* **Aim of the task**: Copy word for word, please, the lines of the entries below running from the one containing "(R101, R102, R114): a" to the one containing "let fs := ((e", both ends included.

* **Saved entries**:
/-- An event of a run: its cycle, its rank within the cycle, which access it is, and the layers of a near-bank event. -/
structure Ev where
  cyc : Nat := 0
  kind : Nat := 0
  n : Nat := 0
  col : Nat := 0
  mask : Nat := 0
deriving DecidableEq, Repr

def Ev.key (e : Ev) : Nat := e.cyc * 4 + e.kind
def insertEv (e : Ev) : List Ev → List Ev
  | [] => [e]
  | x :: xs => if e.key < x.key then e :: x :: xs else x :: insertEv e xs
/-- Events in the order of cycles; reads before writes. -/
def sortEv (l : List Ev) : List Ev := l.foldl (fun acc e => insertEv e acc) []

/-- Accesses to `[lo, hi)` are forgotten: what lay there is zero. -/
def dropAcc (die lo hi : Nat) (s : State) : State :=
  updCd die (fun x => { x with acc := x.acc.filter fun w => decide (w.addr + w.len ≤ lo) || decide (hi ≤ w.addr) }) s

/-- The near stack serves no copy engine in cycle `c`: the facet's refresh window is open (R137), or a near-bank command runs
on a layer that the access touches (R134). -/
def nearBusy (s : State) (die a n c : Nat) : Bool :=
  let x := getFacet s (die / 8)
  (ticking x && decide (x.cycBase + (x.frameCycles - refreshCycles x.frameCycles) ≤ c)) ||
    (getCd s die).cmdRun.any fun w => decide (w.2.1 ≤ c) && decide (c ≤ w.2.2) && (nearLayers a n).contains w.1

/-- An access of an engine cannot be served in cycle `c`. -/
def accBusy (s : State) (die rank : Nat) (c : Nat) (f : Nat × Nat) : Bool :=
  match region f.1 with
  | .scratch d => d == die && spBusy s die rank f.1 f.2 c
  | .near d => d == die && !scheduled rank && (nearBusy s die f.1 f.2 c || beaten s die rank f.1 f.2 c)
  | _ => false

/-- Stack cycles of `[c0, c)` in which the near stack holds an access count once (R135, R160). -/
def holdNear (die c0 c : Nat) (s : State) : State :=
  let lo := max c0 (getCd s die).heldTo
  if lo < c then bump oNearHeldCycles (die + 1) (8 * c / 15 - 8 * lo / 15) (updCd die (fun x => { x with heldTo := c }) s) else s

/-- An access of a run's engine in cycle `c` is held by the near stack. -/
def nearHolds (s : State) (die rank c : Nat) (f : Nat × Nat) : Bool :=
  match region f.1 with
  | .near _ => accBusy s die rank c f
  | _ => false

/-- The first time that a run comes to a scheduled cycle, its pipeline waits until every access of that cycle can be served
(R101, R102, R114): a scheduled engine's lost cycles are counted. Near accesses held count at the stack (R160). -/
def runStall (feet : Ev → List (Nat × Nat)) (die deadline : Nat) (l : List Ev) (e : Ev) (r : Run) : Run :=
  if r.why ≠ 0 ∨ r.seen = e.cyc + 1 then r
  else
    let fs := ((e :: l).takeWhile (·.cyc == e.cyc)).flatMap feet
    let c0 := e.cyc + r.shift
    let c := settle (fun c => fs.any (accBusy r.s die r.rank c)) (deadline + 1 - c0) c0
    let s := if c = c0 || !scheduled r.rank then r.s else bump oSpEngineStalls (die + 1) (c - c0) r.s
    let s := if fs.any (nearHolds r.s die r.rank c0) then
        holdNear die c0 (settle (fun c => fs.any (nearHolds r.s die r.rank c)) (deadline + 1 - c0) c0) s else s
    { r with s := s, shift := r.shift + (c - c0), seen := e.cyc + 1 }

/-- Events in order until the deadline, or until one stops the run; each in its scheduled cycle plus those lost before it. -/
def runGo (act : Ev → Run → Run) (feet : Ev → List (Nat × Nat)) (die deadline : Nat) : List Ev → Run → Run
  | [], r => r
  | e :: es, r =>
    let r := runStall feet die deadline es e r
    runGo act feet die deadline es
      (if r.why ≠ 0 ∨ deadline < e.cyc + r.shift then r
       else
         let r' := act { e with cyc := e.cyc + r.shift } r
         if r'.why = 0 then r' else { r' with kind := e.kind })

--

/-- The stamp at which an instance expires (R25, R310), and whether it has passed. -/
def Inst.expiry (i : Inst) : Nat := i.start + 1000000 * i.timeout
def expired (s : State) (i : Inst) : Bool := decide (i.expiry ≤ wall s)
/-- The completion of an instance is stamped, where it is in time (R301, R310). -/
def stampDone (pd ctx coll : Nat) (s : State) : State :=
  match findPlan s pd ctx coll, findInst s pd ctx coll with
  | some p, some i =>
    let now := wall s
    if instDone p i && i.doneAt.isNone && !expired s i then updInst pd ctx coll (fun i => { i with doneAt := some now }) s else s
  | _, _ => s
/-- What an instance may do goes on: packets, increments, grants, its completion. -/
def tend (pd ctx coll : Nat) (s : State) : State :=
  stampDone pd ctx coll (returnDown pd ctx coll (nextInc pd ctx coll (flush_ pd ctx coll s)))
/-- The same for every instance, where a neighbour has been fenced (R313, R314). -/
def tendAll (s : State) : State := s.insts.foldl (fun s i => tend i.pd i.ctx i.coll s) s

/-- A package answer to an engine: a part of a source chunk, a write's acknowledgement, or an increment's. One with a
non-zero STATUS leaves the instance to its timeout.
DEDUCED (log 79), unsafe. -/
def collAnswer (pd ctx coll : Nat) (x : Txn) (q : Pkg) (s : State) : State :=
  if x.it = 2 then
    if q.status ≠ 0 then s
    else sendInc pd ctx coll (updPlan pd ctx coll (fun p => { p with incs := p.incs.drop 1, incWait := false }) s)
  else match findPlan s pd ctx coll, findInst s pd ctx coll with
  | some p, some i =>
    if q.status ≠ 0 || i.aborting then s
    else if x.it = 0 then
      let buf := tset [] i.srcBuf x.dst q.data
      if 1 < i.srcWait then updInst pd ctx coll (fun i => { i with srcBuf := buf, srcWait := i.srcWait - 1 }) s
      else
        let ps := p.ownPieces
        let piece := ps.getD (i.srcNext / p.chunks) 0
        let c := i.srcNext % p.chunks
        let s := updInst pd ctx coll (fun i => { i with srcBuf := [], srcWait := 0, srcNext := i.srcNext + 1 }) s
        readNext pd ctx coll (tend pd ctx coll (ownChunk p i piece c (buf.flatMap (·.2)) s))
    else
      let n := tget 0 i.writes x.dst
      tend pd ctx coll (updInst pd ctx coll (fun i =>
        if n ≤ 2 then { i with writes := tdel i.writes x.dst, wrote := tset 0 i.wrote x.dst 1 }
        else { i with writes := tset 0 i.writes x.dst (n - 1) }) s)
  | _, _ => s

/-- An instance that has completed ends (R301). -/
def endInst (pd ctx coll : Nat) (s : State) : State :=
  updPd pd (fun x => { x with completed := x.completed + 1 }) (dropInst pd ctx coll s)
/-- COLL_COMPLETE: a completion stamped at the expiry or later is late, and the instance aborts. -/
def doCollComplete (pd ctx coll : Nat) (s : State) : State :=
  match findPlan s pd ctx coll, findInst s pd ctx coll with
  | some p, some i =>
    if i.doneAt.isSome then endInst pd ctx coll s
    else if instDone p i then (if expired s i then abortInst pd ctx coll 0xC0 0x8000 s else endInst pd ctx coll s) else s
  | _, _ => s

* **Answer to this problem**:
(R101, R102, R114): a scheduled engine's lost cycles are counted. Near accesses held count at the stack (R160). -/
def runStall (feet : Ev → List (Nat × Nat)) (die deadline : Nat) (l : List Ev) (e : Ev) (r : Run) : Run :=
  if r.why ≠ 0 ∨ r.seen = e.cyc + 1 then r
  else
    let fs := ((e :: l).takeWhile (·.cyc == e.cyc)).flatMap feet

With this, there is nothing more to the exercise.